## Required action
The records below hold a stretch from the line with "def Reg.TLY_STATUS.HOLD : RegField" through the line with "def Reg.TLY_STATUS.ROOT_RANK : RegField"; return exactly those lines, ends included, and nothing more.
------------------------------------------------------------------------
-- ==== Sys2Proof/Syntax.lean ====
section
/-! DEFINITION. The commands of the block: one constructor of `Instr` for every row of
spec/opcode_table.json, with the row's operands, and the packet and message types they carry. -/

namespace Sys2Proof

/-- Who makes a register access (R581, R604, R689). `host pf` is physical function PF0 to PF4; `jtag` the tester. -/
inductive Agent where
  | host (pf : Fin 5)
  | yarzin
  | drill (f : FieldId) (p : PlotId)
  | jtag
  deriving DecidableEq, Repr

/-- The register spaces of R687. -/
inductive Space where
  | hub
  | field (f : FieldId)
  deriving DecidableEq, Repr

/-- Mailbox endpoints (R614). -/
inductive MbxEp where
  | host
  | yzh
  | yzr (f : FieldId)
  | fld (f : FieldId)
  | rimp (f : FieldId)
  | plot (f : FieldId) (p : PlotId)
  deriving DecidableEq, Repr

/-- RV32I loads. -/
inductive LoadKind where
  | lb | lh | lw | lbu | lhu
  deriving DecidableEq, Repr

/-- RV32I stores. -/
inductive StoreKind where
  | sb | sh | sw
  deriving DecidableEq, Repr

/-- What a mesh multicast carries (R253): doorbell bits (R185) or a block of an image (R575). -/
inductive McastLoad where
  | doorbell (v : Nat)
  | sowing (image block : Nat)
  deriving DecidableEq, Repr

/-- The boot flash as its SFDP tables describe it (R554, R560): whether it supports 1-4-4 fast read at 100 MHz, its density in
bytes, and the areas that have been programmed, by offset; every other byte reads 0xFF. -/
structure Flash where
  fast144 : Bool
  density : Nat
  areas : List (Nat × List (BitVec 8))
  deriving DecidableEq, Repr

/-- What power-up finds of the VBAT domain (R533, R671): VBAT in range and the oscillator running since; VBAT in range, but the
oscillator stopped; VBAT out of range. -/
inductive Vbat where
  | kept
  | stopped
  | lost
  deriving DecidableEq, Repr

/-- What the light sequence meets outside the package (R291, R600, R631): the level of LASER_EN,
whether PGOOD_OPT rises, the role byte each module answers IDENT with (none: no answer), the inlet
readings of the probe of each module's outputs (by inlet: 2 × engine + module, engine 16 the host
engine), in steps of 0.125 dBm, and whether a module reports a fault. -/
structure LightEnv where
  laserEn : Bool
  pgoodOpt : Bool
  ident : List (Option Nat)
  readings : List (List (List Int))
  faults : List Nat
  deriving DecidableEq, Repr

/-- MSI-X of a function as the host has configured it (R610): the enable and the function mask of its capability, and the mask
bits of its vectors. -/
structure MsixConfig where
  enable : Bool
  fnMask : Bool
  vecMask : Nat
  deriving DecidableEq, Repr
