-- ==== Sys2Proof/Config.lean ====
section
/-! DEFINITION. What an implementation fixes and the spec does not: free values, opaque so that
no proof can rest on one. Each is named in the assumption log. -/

namespace Sys2Proof.Config

/-- Bytes of a plot's boot ROM by offset (R147, R574: the spec gives what the boot ROM does, not
its code). -/
opaque bootRom : Nat → Byte

/-- The bank of a line slot of a pseudo-channel (R234: the controller places slots as it chooses). -/
opaque hbmBank : Nat → Nat → Nat

/-- The row of a line slot of a pseudo-channel (R234). -/
opaque hbmRow : Nat → Nat → Nat

/-- The 48-bit package serial number held in the fuses (R338). -/
opaque packageSerial : Nat

/-- Nariquin Lightworks' PCI-SIG vendor identifier (R601: named, not given). -/
opaque vendorId : Nat

/-- The SHA-384 value of the signing key held in the fuses, zero where none is provisioned (R566). -/
opaque keyHash : Nat

/-- The lowest security version number the fuses accept (R566). -/
opaque minSvn : Nat

/-- The injection fuse (R512). -/
opaque injFuse : Bool

/-- The yield remap table of each field: the 272 fuse bits of its fallow plots (R248). -/
opaque remapFuse : Nat → Nat

/-- Flit buffers of a die-to-die class beyond its 8 (R373: at least 8). -/
opaque d2dMoreBuffers : Nat

/-- A fresh unconstrained word for each value of the state's free-value counter. -/
opaque freeValue : Nat → Nat

end Sys2Proof.Config
end

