/-! MIR_LOAD_STATUS (R511) -/
def Reg.MIR_LOAD_STATUS.STATE : RegField := ⟨0x800e0, 0, 1, 0, 3, 0, 1, .ro, 0, (some 0)⟩
def Reg.MIR_LOAD_STATUS.USING_SRC1 : RegField := ⟨0x800e0, 0, 1, 3, 1, 0, 1, .ro, 0, (some 0)⟩
def Reg.MIR_LOAD_STATUS.RESULT : RegField := ⟨0x800e0, 0, 1, 16, 16, 0, 1, .ro, 0, (some 0)⟩
def Reg.MIR_LOAD_STATUS.GRANULES : RegField := ⟨0x800e0, 0, 1, 32, 20, 0, 1, .ro, 0, (some 0)⟩
def Reg.MIR_LOAD_STATUS.DIGEST : RegField := ⟨0x800e0, 0, 1, 64, 64, 0, 1, .ro, 0, (some 0)⟩
def Reg.MIR_LOAD_STATUS.EPOCH : RegField := ⟨0x800e0, 0, 1, 128, 32, 0, 1, .ro, 0, (some 0)⟩

/-! TLY_STATUS (R539) -/
def Reg.TLY_STATUS.STATE : RegField := ⟨0x90008, 0, 1, 0, 3, 0, 1, .ro, 0, (some 0)⟩ -- warm: R522
def Reg.TLY_STATUS.HOLD : RegField := ⟨0x90008, 0, 1, 3, 1, 0, 1, .ro, 0, (some 0)⟩
def Reg.TLY_STATUS.PARENT_LINK : RegField := ⟨0x90008, 0, 1, 4, 5, 0, 1, .ro, 0x1f, (some 0x1f)⟩
def Reg.TLY_STATUS.DIST : RegField := ⟨0x90008, 0, 1, 9, 5, 0, 1, .ro, 0x1f, (some 0x1f)⟩
def Reg.TLY_STATUS.ROOT_RANK : RegField := ⟨0x90008, 0, 1, 14, 2, 0, 1, .ro, 3, none⟩
def Reg.TLY_STATUS.ROOT : RegField := ⟨0x90008, 0, 1, 16, 16, 0, 1, .ro, 0xffff, none⟩
def Reg.TLY_STATUS.PARENT : RegField := ⟨0x90008, 0, 1, 32, 16, 0, 1, .ro, 0xffff, (some 0xffff)⟩
def Reg.TLY_STATUS.RESULT : RegField := ⟨0x90008, 0, 1, 48, 16, 0, 1, .ro, 0, (some 0)⟩

/-! TLY_SERVO_CTL (R540) -/
def Reg.TLY_SERVO_CTL.KP_LOG : RegField := ⟨0x90010, 0, 1, 0, 4, 0, 1, .rw, 4, none⟩
def Reg.TLY_SERVO_CTL.KI_LOG : RegField := ⟨0x90010, 0, 1, 4, 4, 0, 1, .rw, 8, none⟩

/-! TLY_SERVO_STAT (R541) -/
def Reg.TLY_SERVO_STAT.OFFSET : RegField := ⟨0x90020, 0, 1, 0, 32, 0, 1, .ro, 0, (some 0)⟩
def Reg.TLY_SERVO_STAT.DELAY : RegField := ⟨0x90020, 0, 1, 32, 32, 0, 1, .ro, 0, (some 0)⟩
def Reg.TLY_SERVO_STAT.F_TRIM : RegField := ⟨0x90020, 0, 1, 64, 32, 0, 1, .ro, 0, none⟩
def Reg.TLY_SERVO_STAT.OUTLIERS : RegField := ⟨0x90020, 0, 1, 96, 16, 0, 1, .ro, 0, (some 0)⟩
def Reg.TLY_SERVO_STAT.PARENT_CHANGES : RegField := ⟨0x90020, 0, 1, 112, 16, 0, 1, .ro, 0, (some 0)⟩

/-! TLY_ROOTS (R542) -/
def Reg.TLY_ROOTS.ROOT0 : RegField := ⟨0x90018, 0, 1, 0, 16, 0, 1, .sl, 0, none⟩
def Reg.TLY_ROOTS.ROOT1 : RegField := ⟨0x90018, 0, 1, 16, 16, 0, 1, .sl, 0, none⟩
def Reg.TLY_ROOTS.ROOT2 : RegField := ⟨0x90018, 0, 1, 32, 16, 0, 1, .sl, 0, none⟩
def Reg.TLY_ROOTS.VALID : RegField := ⟨0x90018, 0, 1, 48, 3, 0, 1, .sl, 0, none⟩

/-! TLY_MARK_CTL (R544) -/
def Reg.TLY_MARK_CTL.ARMED : RegField := ⟨0x90038, 0, 1, 0, 1, 0, 1, .rw, 0, (some 0)⟩
def Reg.TLY_MARK_CTL.PERIOD : RegField := ⟨0x90038, 0, 1, 1, 40, 0, 1, .rw, 0, (some 0)⟩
------------------------------------------------------------------------
## Written response
def Reg.TLY_STATUS.HOLD : RegField := ⟨0x90008, 0, 1, 3, 1, 0, 1, .ro, 0, (some 0)⟩
def Reg.TLY_STATUS.PARENT_LINK : RegField := ⟨0x90008, 0, 1, 4, 5, 0, 1, .ro, 0x1f, (some 0x1f)⟩
def Reg.TLY_STATUS.DIST : RegField := ⟨0x90008, 0, 1, 9, 5, 0, 1, .ro, 0x1f, (some 0x1f)⟩
def Reg.TLY_STATUS.ROOT_RANK : RegField := ⟨0x90008, 0, 1, 14, 2, 0, 1, .ro, 3, none⟩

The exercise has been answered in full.